WHAT THE TASK ASKS :: If a line in the records below holds the string "full", count it, and state only the final count.

DATA TO PROCESS ::
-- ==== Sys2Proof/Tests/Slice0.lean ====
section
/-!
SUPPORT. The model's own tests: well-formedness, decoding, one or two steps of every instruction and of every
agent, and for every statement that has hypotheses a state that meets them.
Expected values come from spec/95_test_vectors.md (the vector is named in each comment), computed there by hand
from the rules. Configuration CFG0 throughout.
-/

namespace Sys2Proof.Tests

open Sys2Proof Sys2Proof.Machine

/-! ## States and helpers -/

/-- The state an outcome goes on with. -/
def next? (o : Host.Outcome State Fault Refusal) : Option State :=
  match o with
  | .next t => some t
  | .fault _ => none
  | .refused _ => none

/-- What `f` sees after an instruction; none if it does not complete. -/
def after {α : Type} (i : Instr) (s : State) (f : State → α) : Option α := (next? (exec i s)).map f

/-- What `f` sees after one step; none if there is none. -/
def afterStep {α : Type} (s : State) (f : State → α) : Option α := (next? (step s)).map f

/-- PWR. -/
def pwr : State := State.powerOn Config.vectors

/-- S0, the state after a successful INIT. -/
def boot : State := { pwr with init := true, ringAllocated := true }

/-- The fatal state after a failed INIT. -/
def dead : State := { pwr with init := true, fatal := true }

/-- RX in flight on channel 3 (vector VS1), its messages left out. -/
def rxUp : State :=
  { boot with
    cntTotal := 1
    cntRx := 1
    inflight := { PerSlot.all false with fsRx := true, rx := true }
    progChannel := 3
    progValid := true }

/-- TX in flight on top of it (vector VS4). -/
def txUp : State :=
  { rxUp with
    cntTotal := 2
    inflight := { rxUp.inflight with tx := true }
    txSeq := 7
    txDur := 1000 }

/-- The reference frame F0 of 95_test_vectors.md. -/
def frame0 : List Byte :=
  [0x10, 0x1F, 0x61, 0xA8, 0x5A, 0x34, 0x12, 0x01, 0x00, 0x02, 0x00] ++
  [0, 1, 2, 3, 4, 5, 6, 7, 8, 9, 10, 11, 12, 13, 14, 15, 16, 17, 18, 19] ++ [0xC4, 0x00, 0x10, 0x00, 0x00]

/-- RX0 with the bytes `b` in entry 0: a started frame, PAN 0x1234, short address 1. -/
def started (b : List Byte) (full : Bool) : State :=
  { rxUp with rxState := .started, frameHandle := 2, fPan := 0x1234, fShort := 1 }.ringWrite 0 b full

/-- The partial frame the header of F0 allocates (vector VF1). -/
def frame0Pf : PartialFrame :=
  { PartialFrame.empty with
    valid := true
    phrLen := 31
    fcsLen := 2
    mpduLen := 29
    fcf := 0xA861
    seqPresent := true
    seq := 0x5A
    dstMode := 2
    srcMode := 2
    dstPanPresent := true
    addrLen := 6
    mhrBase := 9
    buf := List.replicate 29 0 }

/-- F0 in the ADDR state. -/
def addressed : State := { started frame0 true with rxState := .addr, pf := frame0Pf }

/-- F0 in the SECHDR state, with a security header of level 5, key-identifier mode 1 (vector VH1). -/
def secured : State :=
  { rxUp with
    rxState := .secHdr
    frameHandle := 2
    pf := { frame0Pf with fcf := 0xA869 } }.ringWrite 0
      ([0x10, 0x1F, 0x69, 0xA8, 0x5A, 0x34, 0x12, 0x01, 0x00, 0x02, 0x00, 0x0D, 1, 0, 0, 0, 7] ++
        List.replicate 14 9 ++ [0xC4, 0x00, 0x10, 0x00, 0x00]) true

OUTPUT BELOW :: 2